It was summer in the late ’80s, and I was packed and ready for the big day: the birth of my first born. One important component in the get-to-the-hospital-asap overnight bag? A looong, handwritten list of potential baby names. I was all about “uniqueness” and representing at least one side of our child’s heritage: half Irish and . . . the other half, Dominican/English/German/???
We could figure it out at the hospital, right? Great plan. Our son was born, and for two whole days, the poor kid was “Baby Boy Cleary.” Catchy. He was destined to be an Irish rapper or an old-timey bank robber.
Titling a book is tough too. Except you have way more people making the decision. There’s an entire titling team. They’re all crammed into a conference room weighing the preferences of persnickety authors (you want to name my baby what?!) and sales and marketing and potential readers and the maintenance guy. And they’re really hoping Chiptole calls soon to say lunch has arrived.
OK, its far more thoughtful and strategic (and even divinely guided) than that.
All that to say . . . Baby Book 2 in the Tree Street Kids series now has an OFFICIAL TITLE!
In celebration, I visited with Mena [menna]. She’s a beautiful 10-week-old coyote pup, rescued after her parents were killed. Mena, and another pup (Met), are being cared for by the amazing team at the Wildlife Discovery Center. Also, thank you to my daughter whose studies of the suburban coyote population helped inform and inspire this story!
YOOOWWWLLL! (That’s coyote for HURRAY!)
The Hunt for Fang
Synopsis: Jack and his friends learn cool survival skills at the church’s summer camp. They’ll need them! Determined to find Ruthie’s lost cat and protect Jack’s new puppy from Fang, the local wildlife, the kids head deep into the woods. Just when they think they’ve cornered the “enemy,” the kids realize someone has gone missing.

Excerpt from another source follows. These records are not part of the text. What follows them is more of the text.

-- ==== Sys2Proof/Machine/Metering.lean ====
section
/-!
DEFINITION. The metering commands and events (06_metering, 0x0500 to 0x0504).
-/
namespace Sys2Proof.Machine

/-! ## Points -/

/-- The accumulators of a point are set to 0 (R192). -/
def State.accClear (s : State) (n : Nat) : State := (s.setMeter n ((s.meter n).cleared s.now)).nrgEvent kindMeter n 0x103

/-- A channel is known to be of another TYPE than one wanted. -/
def State.wrongType (s : State) (stream ch type : Nat) : Bool := (s.knownType stream ch).any (fun t => t != type)

/-- Positions of CH that a wiring uses. -/
def usedCh (p : NrgPointSet) : List Nat := if p.wiring == 2 then [0, 3] else [0, 1, 2, 3, 4, 5]

/-- A change that sets the accumulators to 0. -/
def pointMoved (a b : NrgPointSet) : Bool :=
  a.source != b.source || a.unit != b.unit || a.stream != b.stream || a.ch != b.ch || a.wiring != b.wiring

/-- The checks of a point fed by slices (Table 06-7). -/
def State.slicePointChecks (s : State) (h : Pkt) (p : NrgPointSet) : List (Option (Nat × Nat)) :=
  [ badIf (15 < p.group) 6, badIf ((s.carrierOf p.stream).any (fun e => !e.2.groupMask.testBit p.group)) 6
  , badIf (16383 < p.stream) 8, s.needs h kindStream p.stream
  , badIf (p.ch.length != 6 || (usedCh p).any (fun i => s.wrongType p.stream ((p.ch[i]?).getD 0xFF) 0)
      || (p.wiring == 2 && [1, 2, 4, 5].any (fun i => (p.ch[i]?).getD 0 != 0xFF))) 10
  , badIf (p.freqStream != 0xFFFF && 16383 < p.freqStream) 16
  , if p.freqStream == 0xFFFF then none else s.needs h kindStream p.freqStream
  , badIf (p.freqStream != 0xFFFF && s.wrongType p.freqStream p.freqCh 1) 18 ]

def nrgPointSet (s : State) (h : Pkt) (p : NrgPointSet) : CmdOut :=
  let n := p.mp
  let old := s.meter n
  let t := s.doneAt h
  if p.source == 0 then
    check s [badIf (255 < n) 0, s.needs h kindMeter n] (fun _ =>
      if old.set.source == 0 then ok s
      else
        let m : Meter := { old with set := offPoint n, running := false, lost := false }
        ok ((s.setMeter n (m.cleared t)).nrgEvent kindMeter n 0x103))
  else
    check s
      ([ badIf (255 < n) 0, s.needs h kindMeter n, badIf (2 < p.source) 2, badIf (2 < p.wiring || p.wiring == (if p.source == 1 then 2 else 1)) 3
       , badIf (255 < p.unit || (p.source == 2 && p.unit != 0)) 4, if p.source == 1 then s.needs h kindUnit p.unit else none ]
       ++ (if p.source == 2 then s.slicePointChecks h p else []) ++ [badIf (negOrNan p.sFloor) 20])
      (fun _ =>
        let fresh := old.set.source == 0
        let m : Meter := { old with set := p, running := false, lost := false }
        let s1 := s.setMeter n (if fresh then m.cleared t else if pointMoved old.set p then m.cleared t else { m with running := old.running, lost := old.lost })
        let s2 := if !fresh && pointMoved old.set p then s1.nrgEvent kindMeter n 0x103 else s1
        ok (s2.meterRefresh n))

def execNrgPointSet (h : Pkt) (p : NrgPointSet) (s : State) : Host.Outcome State Fault Refusal :=
  cmd (.nrgPointSet h p) { op := 0x0500, len := some 32 } h s (fun s => nrgPointSet s h p)

/-- STATE of Table 06-8. -/
def Meter.code (m : Meter) : Nat := if m.set.source == 0 || !m.set.enable then 0 else if m.lost then 3 else if m.running then 2 else 1

/-- Time not integrated, in µs. -/
def Meter.gapUs (m : Meter) : Nat := m.gapUnits * 1250 / 3

/-- Table 06-8. -/
def meterReply (n : Nat) (m : Meter) : List Byte :=
  let words := fun (l : List (BitVec 32)) => (l.map (fun v => le 4 v.toNat)).flatten
  let imp := ((m.accs[0]?).map (·.count)).getD 0
  let exp := ((m.accs[1]?).map (·.count)).getD 0
  le 2 n ++ le 1 m.code ++ le 1 (b2n m.res.questionable + 2 * b2n m.res.gap + 4 * b2n m.res.freqInvalid + 8 * b2n m.accFault) ++ zeros 4
    ++ le 8 (twos 64 m.res.stamp) ++ words m.res.rms ++ words m.res.power ++ words m.res.angles
    ++ (m.accs.map (fun a => le 8 a.count.toNat)).flatten ++ m.accs.map (·.wraps) ++ zeros 2
    ++ le 8 (imp - exp).toNat ++ le 8 m.gapUs ++ le 8 m.startStamp

def nrgPointRead (s : State) (h : Pkt) (n : Nat) : CmdOut :=
  check s [badIf (255 < n) 0, s.needsRead h kindMeter n] (fun _ => ok s (meterReply n (s.meter n)))

def execNrgPointRead (h : Pkt) (mp : Nat) (s : State) : Host.Outcome State Fault Refusal :=
  cmd (.nrgPointRead h mp) { op := 0x0501, len := some 4, ro := true } h s (fun s => nrgPointRead s h mp)

def nrgAccClear (s : State) (h : Pkt) (n : Nat) : CmdOut :=
  check s [badIf (255 < n) 0, s.needs h kindMeter n] (fun _ =>
    let s1 := (s.at h.done).accClear n
    ok s1 (le 8 s1.now))

def execNrgAccClear (h : Pkt) (mp : Nat) (s : State) : Host.Outcome State Fault Refusal :=
  cmd (.nrgAccClear h mp) { op := 0x0502, len := some 4 } h s (fun s => nrgAccClear s h mp)

/-! ## Pulse inputs (R194, R195) -/

/-- Which line of a pair is closed, when exactly one is: false Y, true Z. -/
def closedLine (level n : Nat) : Option Bool :=
  match level.testBit n, level.testBit (n + 1) with
  | true, false => some false
  | false, true => some true
  | _, _ => none

/-- Count and wraps of an accumulator, as one number. -/
def State.accTotal (s : State) (mp a : Nat) : Nat × Nat :=
  let x := ((s.meter mp).accs[a]?).getD {}
  (x.count.toNat, x.wraps.toNat)

/-- A check interval begins at a stamp. -/
def State.checkFrom (s : State) (x : PulseIn) (t : Stamp) : PulseIn :=
  let a := s.accTotal x.set.mp x.set.acc
  { x with checkStart := t, pulses := 0, accStart := a.1, wrapStart := a.2, spoilt := (s.meter x.set.mp).lost }

def nrgPiSet (s : State) (h : Pkt) (p0 : NrgPiSet) : CmdOut :=
  let p := { p0 with debounce := if p0.debounce == 0 then 10 else p0.debounce, checkS := if p0.checkS == 0 then 900 else p0.checkS }
  check s
    [ badIf (15 < p.pi) 0, s.needs h kindPulseIn p.pi
    , if p.form == 2 then badIf (p.pi % 2 == 1) 0 else none, if p.form == 2 then s.needs h kindPulseIn (p.pi + 1) else none
    , badIf (2 < p.form) 1, badIf (255 < p.mp) 4, if p.tolPm == 0 then none else s.needs h kindMeter p.mp, badIf (5 < p.acc) 6
    , badIf (p.checkS < 60 || 86400 < p.checkS) 8, zeroIf (p.weight == 0 && p.tolPm != 0) 12 ]
    (fun _ =>
      let x : PulseIn := { tgetD p.pi { set := p } s.nrg.pis with
        set := p, closed := if p.form == 2 then closedLine s.nrg.piLevel p.pi else none }
      ok (s.setPi p.pi (s.checkFrom x (s.doneAt h))))

def execNrgPiSet (h : Pkt) (p : NrgPiSet) (s : State) : Host.Outcome State Fault Refusal :=
  cmd (.nrgPiSet h p) { op := 0x0503, len := some 24 } h s (fun s => nrgPiSet s h p)

/-- One more pulse. -/
def PulseIn.pulse (x : PulseIn) : PulseIn := { x with count := x.count + 1, pulses := x.pulses + 1 }

/-- The pair of a changed line, when it forms one input. -/
def State.formC (s : State) (n : Nat) : Option PulseIn := (tget (n - n % 2) s.nrg.pis).filter (fun x => x.set.form == 2)

/-- DEBOUNCE of a line in ns: of its own setting, or of the pair it belongs to; 1.0 ms where nothing sets it. -/
def State.debounceNs (s : State) (n : Nat) : Nat :=
  let x := match s.formC n with
    | some x => some x
    | none => tget n s.nrg.pis
  100000 * (x.map (·.set.debounce)).getD 10

/-- A level is one that line `n` accepts: another than before, on the grid of 10 µs, stable for DEBOUNCE from the level before it (R194). -/
def State.piTakes (s : State) (n : Nat) (level : Bool) : Bool :=
  n ≤ 15 && s.nrg.piLevel.testBit n != level && s.now % 10000 == 0 && !(tget n s.nrg.piAt).any (fun t => decide (s.now < t + s.debounceNs n))

/-- The other line of a pair is accepted in the same TB_0 tick and still waits: both count as changed at once. -/
def State.partnerWaits (s : State) (n : Nat) : Bool :=
  let m := if n % 2 == 0 then n + 1 else n - 1
  s.pending.any (fun i => match i with
    | .piLevelAccepted t k level => tick t == s.now && k == m && s.piTakes m level
    | _ => false)

/-- A pin's debounced level changes: a pulse of Form A at a rise, a change of the closed line of Form C, or its error; a pair is judged once both lines that
change at one tick have changed (R194). -/
def State.piLevel (s : State) (n : Nat) (level : Bool) : State :=
  if !s.piTakes n level then s
  else
    let v := if level then s.nrg.piLevel + 2 ^ n else s.nrg.piLevel - 2 ^ n
    let s1 : State := { s with nrg := { s.nrg with piLevel := v, piAt := tset n s.now s.nrg.piAt } }
    match s1.formC n with
    | some x =>
      let m := n - n % 2
      if s1.partnerWaits n then s1
      else
        match closedLine v m with
        | some c => s1.setPi m { (if x.closed.any (· != c) then x.pulse else x) with closed := some c }
        | none => s1.nrgEvent kindPulseIn m 0x105
    | none =>
      match tget n s1.nrg.pis with
      | some x => if x.set.form == 1 && level then s1.setPi n x.pulse else s1
      | none => s1

def execPiLevelAccepted (t n : Nat) (level : Bool) (s : State) : Host.Outcome State Fault Refusal :=
  event t s (fun s => if s.fabricUp then s.piLevel n level else s)

/-- The mismatch of R195 in thousandths: pulses' energy against the accumulator's increase. -/
def piMismatch (tolPm weight pulses : Nat) (increase : Int) : Bool :=
  let ep : Int := ((pulses * weight : Nat) : Int)
  decide ((tolPm : Int) * max ep increase + 1000 * (weight : Int) < 1000 * ((ep - increase).natAbs : Int))

/-- The end of a check interval. -/
def State.piCheck (s : State) (n : Nat) : State :=
  match tget n s.nrg.pis with
  | none => s
  | some x =>
    if x.set.form == 0 || x.set.tolPm == 0 || s.now < x.checkStart + 1000000000 * x.set.checkS then s
    else
      let a := s.accTotal x.set.mp x.set.acc
      let inc : Int := (((a.2 + 256 - x.wrapStart) % 256 * 2 ^ 64 + a.1 : Nat) : Int) - (x.accStart : Int)
      let s1 := s.setPi n (s.checkFrom { x with skipped := x.skipped + b2n x.spoilt } (x.checkStart + 1000000000 * x.set.checkS))
      if !x.spoilt && piMismatch x.set.tolPm x.set.weight x.pulses inc then
        let part := s.holder kindPulseIn n
        ({ s1 with nrg := { s1.nrg with mismatchSeen := part :: s1.nrg.mismatchSeen.filter (· != part) } }).nrgEvent kindPulseIn n 0x104
      else s1

def execPiCrossCheck (t n : Nat) (s : State) : Host.Outcome State Fault Refusal :=
  event t s (fun s => if s.fabricUp then s.piCheck n else s)

/-! ## Pulse outputs (R196, R197) -/

def nrgPoSet (s : State) (h : Pkt) (p0 : NrgPoSet) : CmdOut :=
  let p := { p0 with gapMs := if p0.gapMs == 0 then p0.pulseMs else p0.gapMs }
  check s
    [ badIf (7 < p.po) 0, s.needs h kindPulseOut p.po, badIf (255 < p.mp) 2, s.needs h kindMeter p.mp, badIf (5 < p.acc) 4
    , zeroIf (p.pulseMs == 0) 6, badIf (1000 < p.pulseMs) 6, badIf (1000 < p.gapMs) 8, zeroIf (p.weight == 0) 12 ]
    (fun _ =>
      let o : PulseOut := tgetD p.po { set := p } s.nrg.pos
      let o1 : PulseOut := { o with spill := 0, pending := 0, backlogSeen := false, lostInBacklog := false }
      ok (s.setPo p.po (if o.phase == .active then { o1 with next := some p } else { o1 with set := p, next := none })))

def execNrgPoSet (h : Pkt) (p : NrgPoSet) (s : State) : Host.Outcome State Fault Refusal :=
  cmd (.nrgPoSet h p) { op := 0x0504, len := some 24 } h s (fun s => nrgPoSet s h p)

/-- The active time PULSE_MS or the gap GAP_MS of a pulse ends; before its time a row ends nothing (R196). -/
def State.poPhaseEnd (s : State) (n : Nat) : State :=
  match tget n s.nrg.pos with
  | none => s
  | some o =>
    match o.phase with
    | .idle => s
    | .active =>
      if s.now < o.phaseAt + 1000000 * o.set.pulseMs then s
      else s.setPo n { o with set := o.next.getD o.set, next := none, phase := .gap, phaseAt := s.now }
    | .gap => if s.now < o.phaseAt + 1000000 * o.set.gapMs then s else s.setPo n (PulseOut.drive { o with phase := .idle } s.now)

def execPoPulsePhaseEnd (t n : Nat) (s : State) : Host.Outcome State Fault Refusal :=
  event t s (fun s => if s.fabricUp then s.poPhaseEnd n else s)

end Sys2Proof.Machine
end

Theme: STEWARDSHIP of God’s creatures and CARE for others
So back to the true story about baby names . . . my son’s? Well, when pressured by the nurse and some legal document that needed filling out, we finally agreed on Keenan (yay!). For our second baby, we were far more prepared with name choices. That is, until Keenan, then 3, came to the hospital to visit his new baby sister.
“What do you think we should name her?” the nurse asked him, winking at me.
My son screwed up his face into something between a sneer and a bowel movement and replied: “I think, the Terminator.”
THANKS FOR FOLLOWING THIS BOOK JOURNEY!